It doesn't seem that spicy. Graph databases are a niche thing. While I can't think of a problem I've had to deal with that would require one, I'm sure there are some problems where they make sense. In those cases you could just charge people whatever you feel like. That does come with expectations, and from the comments it seems like Neo4J haven't been able to deliver. Anyway, pricing, for niche product, you don't have a $64.80/month offering, bump that to a $1000 for a developer version and just stick the "Contact Sales" on everything else. If you need a graph database (or any specialized database) then pricing is almost irrelevant.


I have only encountered one problem that was best solved with a graph style query and I did that in sqlite.

So what would likely be nice is a better query language that can compile to sql.


What was the use case? I agree, a lot of stuff that is supposedly magic in graph dbs aren't that hard to do in SQL.


Nodes with specific properties within a certain number of connections from a specific node, only going through nodes with specific other properties, ordered in fewest connections to most.

I was looking for profitable trade routes in EVE Online.


Such as multiple inheritance?


SQL is getting standard syntax extensions to make graph-like queries a bit more intuitive (Property Graph Query). But you're absolutely correct, Postgres with the right schema is a very serviceable graph database already.


But Postgres also scales (out) badly. You need external tools (and it's non obvious to choose which one of the external tools) to achieve even a basic active/passive setup, let alone a more complicated one with read replicas.


The Postgres docs describe how to set up read replicas and HA. They're admirably clear and high quality, more so than many FLOSS projects. You can also set up sharding to scale out further.


I imagine that you have to implement the logic about relationships and queries yourself and spread the I formation across at least two relational tables. I’d hope for graph databases to do that for you. Is that not the case?


In infosec stuff it is useful for stuff like bloodhound for example.


We're in the process of migrating off Neo4j/OngDB to Postgres. Happy with how it's going so far.


Interesting, can you share more details? Is your data graph-like or more like tabular but you chose Neo4j anyway? What kind of functions from Postgres are you using to emulate Neo4j features?


Had the exact opposite experience with N4j.

Easy to operate, scale and run. We started in 2014 and in 2018 did a large scale enterprise rollout with a large customer. The performance test we put it through loaded millions of nodes and millions more edges with non trivial data and scaled to 800 concurrent users (could have been even more but for the fact that the web servers we had for this test scenario started to max out since the system was scaled for 200 concurrent and we were basically stress testing it at this point).

In the early days, there were a few edge cases of query incompatibility between versions that we caught with unit tests, but otherwise very stable, easy to operate, and easy to use. Cypher is one of my favorite query languages.

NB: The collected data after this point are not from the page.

/-- Which arguments of SET_HEALTH a clamp changed, in index order (R168). -/
def healthClamps (g h : HealthSettings) : List (Nat × Bool) :=
  [(2, h.downLevel != g.downLevel), (3, h.fadeLevel != g.fadeLevel), (4, h.recoverLevel != g.recoverLevel),
   (5, h.nFade != g.nFade), (6, h.nDown != g.nDown), (7, h.nRecover != g.nRecover), (8, h.minStep != g.minStep),
   (9, h.timeout != g.timeout), (10, h.lossFade != g.lossFade), (11, h.lossDown != g.lossDown),
   (12, h.probation != g.probation), (13, h.minSamples != g.minSamples)]

/-- The health settings of a path stored, with the expiry a lower timeout makes at once (R102, R108). -/
def writeHealth (p : Path) (h : HealthSettings) (s : State) : State :=
  takeTimer p (s.setPathRec p { s.paths[p] with hs := h })

/-- SET_HEALTH (R102, R168). -/
def judgeSetHealth (args : ArgWords) (s : State) : Answer × State :=
  let g := givenHealth args
  let h := clampHealth g
  checked 3 [(1, 7 < argNat args 1)] s
    (clampedAnswer (healthClamps g h), writeHealth (toPath (argNat args 1)) h s)

/-- SET_HEALTH (R102). -/
def execSetHealth (args : ArgWords) (s : State) : Host.Outcome State Fault Refusal :=
  .next (judge (· == 0x0A) (judgeSetHealth args) s.quiet)

/-! ### SET_ESTIMATOR and SET_ROUTE (R169) -/

/-- The seven parameters a SET_ESTIMATOR gives, clamped; accept-holdover is given as a number (R169). -/
def estimatorOf (args : ArgWords) : Estimator :=
  { k := clampNat 1 8 (argNat args 1)
    kj := clampNat 1 8 (argNat args 2)
    w := clampNat 0 15 (argNat args 3)
    maxPlausible := clampNat 1000 500000000 (argNat args 4)
    reportStale := clampNat 1 255 (argNat args 5)
    switchMargin := clampNat 0 1000000 (argNat args 6)
    acceptHoldover := argNat args 7 != 0 }

/-- An estimate above a limit is clamped to it (R97). -/
def limitEstimate (limit : Nat) (x : PathRecord) : PathRecord := { x with est := x.est.map (fun e => min e limit) }

/-- SET_ESTIMATOR's effect: all seven parameters, and the estimates under a lowered MAX_PLAUSIBLE (R97). -/
def writeEstimator (e : Estimator) (s : State) : State :=
  let lowered := e.maxPlausible < s.estimator.maxPlausible
  let s := { s with estimator := e }
  if lowered then
    allPaths.foldl (fun s p => s.setPathRec p (limitEstimate (16 * e.maxPlausible) s.paths[p])) s
  else s

/-- SET_ESTIMATOR (R97, R169). -/
def judgeSetEstimator (args : ArgWords) (s : State) : Answer × State :=
  let e := estimatorOf args
  checked 3 [] s
    (clampedAnswer
      [(1, e.k != argNat args 1), (2, e.kj != argNat args 2), (3, e.w != argNat args 3),
       (4, e.maxPlausible != argNat args 4), (5, e.reportStale != argNat args 5), (6, e.switchMargin != argNat args 6),
       (7, 1 < argNat args 7)],
      writeEstimator e s)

Very surprised that people had issues with it.


800 concurrent users and millions of nodes sounds quite small. I would expect 800 users to fit on a single Postgres or even SQLite box, if you’re read-heavy.

> Very surprised that people had issues with it.

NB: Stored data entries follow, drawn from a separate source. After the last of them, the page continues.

/-- A path record after the rest of the Path Monitor's work: the losses roll over, both views and the far-end condition age,
and a condition whose age exceeds REPORT_STALE or reaches 255 lapses (R93, R111). -/
def PathRecord.aged (stale : Nat) (x : PathRecord) : PathRecord :=
  { x with
    lastLosses := x.updLosses, updLosses := 0
    rxAge := if x.est.isSome then min 255 (x.rxAge + 1) else x.rxAge
    tx := x.tx.map (fun v => ⟨v.delay, v.jitter, min 255 (v.age + 1)⟩)
    farEnd := (x.farEnd.map (fun age => min 255 (age + 1))).filter (fun age => decide (age ≤ stale ∧ age < 255)) }

/-- A path record after the Path Monitor's work at an update event (R93, R109, R110, R111). -/
def PathRecord.monitored (stale : Nat) (x : PathRecord) : PathRecord := (x.lossChecked.countedDown stale).aged stale

/-- A path record after an automatic release at a run time (R159, R112, R84). -/
def PathRecord.released (run : Nat) (x : PathRecord) : PathRecord := x.entered run .probation 18

/-- The period counts of a path after an update event: restarted where it is a stats event too (R99). -/
def PathCounts.after (stats : Bool) (c : PathCounts) : PathCounts :=
  if stats then ⟨0, 0, none, none, 0, 0, 0, 0, 0, 0, 0, 0, 0, 0, 0, 0, 0, 0⟩ else c

/-! ### One route at an update event -/

/-- A route record after the installation of its preload, its selection apart (steps 1 to 5 of R122). -/
def RouteRecord.installed (s : State) (x : RouteRecord) : RouteRecord :=
  { x with
    live := x.preload.map (fun p => (⟨p, s.paths[p].set.standby⟩ : Candidate)), interval := x.preloadInterval
    cursor := 0, countdown := x.preloadInterval, pending := false }

/-- The state after the installation of a route's preload, if it is pending, with the full selection and its report (R122,
R125, R136). -/
def State.routeInstalled (s : State) (r : Route) : State :=
  if s.routes[r].pending then
    let x := s.routes[r].installed s
    choose r .listApplied none (s.fullSelection x) (s.setRouteRec r x)
  else s

/-- The Route Selector's update work on one route, its stats reading apart: the installation, the re-rank, the return from
FALLBACK, the probe countdown (R131, R132, R135). -/
def State.routeWorked (s : State) (r : Route) : State :=
  let ranked := rerank r (s.routeInstalled r)
  let x := ranked.routes[r]
  let back := x.live.any (fun c => c.standby == false && ranked.paths[c.path].state == .up)
  let returned :=
    if x.chosen.mode = .fallback ∧ back = true then choose r .fallbackReturn none (ranked.fullSelection x) ranked
    else ranked
  returned.setRouteRec r { returned.routes[r] with countdown := returned.routes[r].countdown - 1 }

/-- The Path Monitor's update work on one path, each change of state with its report and reselections (R93, R109 to R111,
R116, R126). -/
def State.pathWorked (s : State) (p : Path) : State :=
  let stale := s.estimator.reportStale
  let x := s.paths[p]
  let checked :=
    if (x.state = .up ∨ x.state = .fading ∨ x.state = .probation) ∧ x.hs.lossDown ≤ x.updLosses then
      enterState p .down .lossDown s
    else if x.state = .up ∧ x.hs.lossFade ≤ x.updLosses then enterState p .fading .lossFade s
    else s
  let y : PathRecord := { checked.paths[p] with countdown := checked.paths[p].countdown - 1 }
  let judged :=
    if y.state ≠ .probation then checked
    else if y.countdown ≠ 0 then checked.setPathRec p y
    else if y.isProven stale = true then enterState p .up .probationPassed (checked.setPathRec p y)
    else checked.setPathRec p { y with countdown := y.hs.probation }
  judged.setPathRec p (judged.paths[p].aged stale)

/-- The automatic release of one path at an update event (R159). -/
def State.pathReleased (s : State) (p : Path) : State :=
  if s.paths[p].state = .cut ∧ s.paths[p].set.autoRelease = true ∧ s.cut.level = false then
    enterState p .probation .autoRelease s
  else s

/-! ### What is due -/

/-- The due boundary makes an update event (R59). -/
def State.updateDue (s : State) : Prop := s.tb.boundaryDue = true ∧ s.tb.repetition = 0

/-- Nothing is due that the next period of the core clock would have to wait for (log 3). -/
def State.nothingDue (s : State) : Prop :=
  s.restartDue = none ∧ s.tb.refp.due = false ∧ s.cut.due = false ∧ s.tb.boundaryDue = false ∧ s.tb.watchDue = false ∧
    ∀ p : Path, timerExpired s.tb.runNs s.paths[p] = false

/-! ### Commands of the Command Unit -/

/-- The argument data of command `c` returns next, and the Command Unit has nothing at the arbiter (R162, R164). -/
def State.fetched (s : State) (c : Command) : Prop :=
  s.cu.state = .fetching c ∧ s.cu.refusal = none ∧ s.offers.any Offer.isCommandUnit = false ∧
    s.readIssued.head?.map MemRead.ref = some .argument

They may have several orders of magnitude more data & users than you


> I would expect 800 users to fit on a single Postgres or even SQLite box

You can serve thousands of concurrent users on less-than-laptop resources -- we do. If you get a big dedicated server you can serve more concurrent users than you'll likely ever have customers. Modern relational databases are just very good.

StackOverflow's stack (https://stackexchange.com/performance) is 4 huge Postgres servers. They probably cost less than our AWS bill for a couple months, which makes me jealous. Postgres scales.


AFAIK they use MSSQL, not postgres. And they only use one (another is a replicated hot spare) for Stackoverflow.


> StackOverflow's stack (https://stackexchange.com/performance) is 4 huge Postgres servers. They probably cost less than our AWS bill for a couple months, which makes me jealous. Postgres scales.

Yeah, because everything is actually served from their caches because they're extremely read heavy.



I guarantee that whatever traffic is getting past their cache is still 100x higher than 90% of startups.. People really do try to run before they can walk.


Our customer's use case only specified 200 concurrent so the hardware was set up accordingly.

We stressed it to 800 and N4j was fine and had tons of headway while the web servers started to give out (high CPU and mem).

Customer use case would never see 800 concurrent so it was a non issue in our case.


TLDR: your size is not size


You're kind of missing the point. All performance tests are relative to the expected load and infrastructure design to serve that load. No, it's not Twitter because it wasn't a public facing web app. The point being that in an infra designed to serve 200 concurrent in an enterprise scenario, Neo4j could have served multiples of that for the specified infra OR could have been deployed on smaller infra. We found it quite efficient and easy to tune.


Could it because many people are evaluating the community version of the database? The enterprise/Aura (cloud) is definitely designed to be more scalable


There's no such thing as "scale" with community edition.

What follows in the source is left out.